1000-element Vector{Float64}:
 -1.8997409590212744
  1.2243772748090584
  2.4192689435118764
  2.7948388319602397
 -1.4045085904368817
  5.5738136999828605
  2.679103975966605
  4.365412876072738
  5.295715346411713
 -3.1540481733120838
  4.539318079054713
 -3.105309364316101
  3.6936846743098983
  ⋮
 -0.34204344934988445
  7.9952776043608145
  4.089320835300376
  3.0971399310899925
 -3.9023325819317827
  3.605057276019452
 -7.332706623078501
 -2.65013014125772
 -6.379570954859518
  5.622602580893729
 -5.706664350827031
 -9.942739493398687

Test that IHT works with true $k$

In [3]:
result = fit_iht(y, xla, z, k=10)
[true_b[correct_position] result.beta[correct_position]]

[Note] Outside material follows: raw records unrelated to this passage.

-- ==== Sys2Proof/Laws/Settle.lean ====
section
/-! SUPPORT. What the schedulers can change at the end of a command: of a coach its state, its HELD reason, its halt request
and record, the class and attribute under which it is queued, its takeover window, which a switch-in closes, and an unanswered offer; the queue; and
which coach each lane set runs. -/

namespace Sys2Proof.Machine

/-- The coach `d` is `c` but for what the schedulers own. -/
def SameThread (c d : Coach) : Prop :=
  ∃ st held hr h1 h2 h3 h4 qc qa wi off, d = { c with
    window := wi, offered := off, st := st, held := held, haltReq := hr, hpc := h1, hcause := h2, haddr := h3, hinfo := h4, qclass := qc, qattr := qa }

theorem SameThread.refl (c : Coach) : SameThread c c := ⟨_, _, _, _, _, _, _, _, _, _, _, rfl⟩

theorem SameThread.trans {c d e : Coach} (h : SameThread c d) (g : SameThread d e) : SameThread c e := by
  obtain ⟨_, _, _, _, _, _, _, _, _, _, _, rfl⟩ := h
  obtain ⟨_, _, _, _, _, _, _, _, _, _, _, rfl⟩ := g
  exact ⟨_, _, _, _, _, _, _, _, _, _, _, rfl⟩

/-- State `t` is `s` but for what the schedulers own. -/
structure Settled (s t : State) : Prop where
  pending : t.pending = s.pending
  mem : t.mem = s.mem
  ecc : t.ecc = s.ecc
  csr : t.csr = s.csr
  bus : t.bus = s.bus
  draws : t.draws = s.draws
  cycles : t.cycles = s.cycles
  up : t.up = s.up
  fastOn : t.fastOn = s.fastOn
  fastPend : t.fastPend = s.fastPend
  gaps : t.gaps = s.gaps
  div : t.div = s.div
  cons : t.cons = s.cons
  order : t.order = s.order
  sbox : t.sbox = s.sbox
  sbOrder : t.sbOrder = s.sbOrder
  l0cnt : t.l0cnt = s.l0cnt
  src : t.src = s.src
  bank : t.bank = s.bank
  lnc : t.lnc = s.lnc
  mls : t.mls = s.mls
  fli : t.fli = s.fli
  bne : t.bne = s.bne
  stl : t.stl = s.stl
  mcs : t.mcs = s.mcs
  hpt : t.hpt = s.hpt
  pwr : t.pwr = s.pwr
  icache : t.icache = s.icache
  mtr : t.mtr = s.mtr
  mret : t.mret = s.mret
  moves : t.moves = s.moves
  lateAcc : t.lateAcc = s.lateAcc
  fast : SameThread s.fast t.fast
  coach : ∀ n, SameThread (coachOf s n) (coachOf t n)

theorem Settled.refl (s : State) : Settled s s where
  pending := rfl
  mem := rfl
  ecc := rfl
  csr := rfl
  bus := rfl
  draws := rfl
  cycles := rfl
  up := rfl
  fastOn := rfl
  fastPend := rfl
  gaps := rfl
  div := rfl
  cons := rfl
  order := rfl
  sbox := rfl
  sbOrder := rfl
  l0cnt := rfl
  src := rfl
  bank := rfl
  lnc := rfl
  mls := rfl
  fli := rfl
  bne := rfl
  stl := rfl
  mcs := rfl
  hpt := rfl
  pwr := rfl
  icache := rfl
  mtr := rfl
  mret := rfl
  moves := rfl
  lateAcc := rfl
  fast := .refl _
  coach _ := .refl _

theorem Settled.trans {s t u : State} (h : Settled s t) (g : Settled t u) : Settled s u where
  pending := g.pending.trans h.pending
  mem := g.mem.trans h.mem
  ecc := g.ecc.trans h.ecc
  csr := g.csr.trans h.csr
  bus := g.bus.trans h.bus
  draws := g.draws.trans h.draws
  cycles := g.cycles.trans h.cycles
  up := g.up.trans h.up
  fastOn := g.fastOn.trans h.fastOn
  fastPend := g.fastPend.trans h.fastPend
  gaps := g.gaps.trans h.gaps
  div := g.div.trans h.div
  cons := g.cons.trans h.cons
  order := g.order.trans h.order
  sbox := g.sbox.trans h.sbox
  sbOrder := g.sbOrder.trans h.sbOrder
  l0cnt := g.l0cnt.trans h.l0cnt
  src := g.src.trans h.src
  bank := g.bank.trans h.bank
  lnc := g.lnc.trans h.lnc
  mls := g.mls.trans h.mls
  fli := g.fli.trans h.fli
  bne := g.bne.trans h.bne
  stl := g.stl.trans h.stl
  mcs := g.mcs.trans h.mcs
  hpt := g.hpt.trans h.hpt
  pwr := g.pwr.trans h.pwr
  icache := g.icache.trans h.icache
  mtr := g.mtr.trans h.mtr
  mret := g.mret.trans h.mret
  moves := g.moves.trans h.moves
  lateAcc := g.lateAcc.trans h.lateAcc
  fast := h.fast.trans g.fast
  coach n := (h.coach n).trans (g.coach n)

/-! ### Each part of the schedulers -/

theorem settled_setCoach (s : State) (n : Nat) (c : Coach) (h : SameThread (coachOf s n) c) : Settled s (setCoach s n c) :=
  { Settled.refl s with
    fast := .refl _
    coach := fun m => by
      rw [coachOf_setCoach]
      split
      · rename_i e; rw [e]; exact h
      · exact .refl _ }

theorem settled_setRun (s : State) (l : Nat) (r : Option Nat) : Settled s (setRun s l r) := by
  unfold setRun; split
  · exact { Settled.refl s with fast := .refl _, coach := fun _ => .refl _ }
  · split <;> exact { Settled.refl s with fast := .refl _, coach := fun _ => .refl _ }

theorem settled_toTail (s : State) (n : Nat) : Settled s (toTail s n) :=
  { Settled.refl s with fast := .refl _, coach := fun _ => .refl _ }

theorem settled_toHead (s : State) (n : Nat) : Settled s (toHead s n) :=
  { Settled.refl s with fast := .refl _, coach := fun _ => .refl _ }

theorem sameThread_unhold (s : State) (n : Nat) (c : Coach) : SameThread c (unhold s n c) := by
  have d : SameThread c (dropOffer s n c) := by
    unfold dropOffer; split
    · split
      · exact .refl _
      · exact ⟨_, _, _, _, _, _, _, _, _, _, _, rfl⟩
    · exact .refl _
  unfold unhold; split
  · split
    · exact d
    · exact d.trans ⟨_, _, _, _, _, _, _, _, _, _, _, rfl⟩
  · exact d

theorem SMap.get_map {α : Type} (d : α) (f : Nat → α → α) (m : SMap α) (k : Nat) (h : f k d = d) :
    SMap.get d (m.map (fun e => (e.1, f e.1 e.2))) k = f k (SMap.get d m k) := by
  induction m with
  | nil => simp [SMap.get, h]
  | cons e r ih =>
    obtain ⟨j, v⟩ := e
    by_cases hj : j = k
    · subst hj; simp [SMap.get]
    · simp [SMap.get, hj, ih]

theorem settled_refreshHeld (s : State) : Settled s (refreshHeld s) :=
  { Settled.refl s with
    fast := sameThread_unhold s _ _
    coach := fun n => by
      have e : coachOf (refreshHeld s) n = unhold s n (coachOf s n) :=
        SMap.get_map ({} : Coach) (unhold s) s.coach n rfl
      rw [e]; exact sameThread_unhold s n _ }

theorem settled_leave (s : State) (n : Nat) (st : CoachSt) : Settled s (leave s n st) :=
  (settled_setCoach s n { coachOf s n with st := st } ⟨_, _, _, _, _, _, _, _, _, _, _, rfl⟩).trans
    { Settled.refl _ with fast := .refl _, coach := fun _ => .refl _ }

theorem settled_haltNow (s : State) (n : Nat) : Settled s (haltNow s n) :=
  (settled_setCoach s n { coachOf s n with
    haltReq := false, held := none, hpc := (coachOf s n).pc, hcause := 0, haddr := 0, hinfo := 0 }
    ⟨_, _, _, _, _, _, _, _, _, _, _, rfl⟩).trans (settled_leave _ n .halt)

theorem settled_foldl (f : State → Nat → State) (h : ∀ s n, Settled s (f s n)) (l : List Nat) (s : State) :
    Settled s (l.foldl f s) := by
  induction l generalizing s with
  | nil => exact .refl s
  | cons a r ih => exact (h s a).trans (ih _)

theorem settled_applyHalts (s : State) : Settled s (applyHalts s) := settled_foldl haltNow settled_haltNow _ s

theorem settled_pick (l f : Nat) (s : State) : Settled s (pick l f s) := by
  induction f generalizing s with
  | zero => exact .refl s
  | succ f ih =>
    unfold pick
    cases hr : runOf s l with
    | some r =>
      dsimp only
      split
      · exact (settled_setRun s l none).trans (ih _)
      · split
        · exact ((settled_setCoach s r _ ⟨_, _, _, _, _, _, _, _, _, _, _, rfl⟩).trans (settled_setRun _ l none)).trans (ih _)
        · split
          · exact .refl s
          · split
            · exact ((settled_setCoach s r _ ⟨_, _, _, _, _, _, _, _, _, _, _, rfl⟩).trans (settled_setRun _ l none)).trans (ih _)
            · split
              · exact (((settled_setCoach s r _ ⟨_, _, _, _, _, _, _, _, _, _, _, rfl⟩).trans (settled_toHead _ r)).trans
                  (settled_setRun _ l none)).trans (ih _)
              · exact .refl s
    | none =>
      dsimp only
      split
      · exact .refl s
      · split
        · exact ((settled_setCoach s _ _ ⟨_, _, _, _, _, _, _, _, _, _, _, rfl⟩).trans (settled_toTail _ _)).trans (ih _)
        · exact (settled_setCoach s _ _ ⟨_, _, _, _, _, _, _, _, _, _, _, rfl⟩).trans (settled_setRun _ l _)

theorem settled_fixRun (s : State) (l : Nat) : Settled s (fixRun s l) := by
  unfold fixRun; split
  · split
    · exact .refl s
    · exact settled_setRun s l none
  · exact .refl s

/-- Everything that `settle` can change. -/
theorem settled_settle (s : State) : Settled s (settle s) := by
  have h1 := (settled_refreshHeld s).trans (settled_applyHalts _)
  have h2 := ((h1.trans (settled_pick 0 (2 * (applyHalts (refreshHeld s)).queue.length + 4) _)).trans
    (settled_pick 1 (2 * (applyHalts (refreshHeld s)).queue.length + 4) _)).trans
    (settled_pick 2 (2 * (applyHalts (refreshHeld s)).queue.length + 4) _)
  exact ((h2.trans (settled_fixRun _ 0)).trans (settled_fixRun _ 1)).trans (settled_fixRun _ 2)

****                   MendelIHT Version 1.4.7                  ****
****     Benjamin Chu, Kevin Keys, Chris German, Hua Zhou       ****
****   Jin Zhou, Eric Sobel, Janet Sinsheimer, Kenneth Lange    ****
****                                                            ****
****                 Please cite our paper!                     ****
****         https://doi.org/10.1093/gigascience/giaa044        ****

Running sparse linear regression
Number of threads = 8
Link functin = IdentityLink()
Sparsity parameter (k) = 10
Prior weight scaling = off
Doubly sparse projection = off
Debias = off
Max IHT iterations = 200
Converging when tol < 0.0001 and iteration ≥ 5:

Iteration 1: loglikelihood = -1797.077383122223, backtracks = 0, tol = 0.9819433117510975
Iteration 2: loglikelihood = -1431.8977997334912, backtracks = 0, tol = 0.16858048728230898
Iteration 3: loglikelihood = -1407.615958437318, backtracks = 0, tol = 0.040998511595788045
Iteration 4: loglikelihood = -1407.230100352904, back

10×2 Matrix{Float64}:
  2.16158    2.19796
 -0.506129  -0.466407
 -0.51458   -0.521152
 -0.194935  -0.199011
  0.833797   0.868312
 -1.67266   -1.67367
 -1.80487   -1.77787
  0.39327    0.447257
 -0.836212  -0.846399
 -1.85502   -1.82628

## Test CMSA procedure

In [20]:
result = cmsa_iht(y, xla, z, kmin=1, kmax=50000)
[result.k result.loss]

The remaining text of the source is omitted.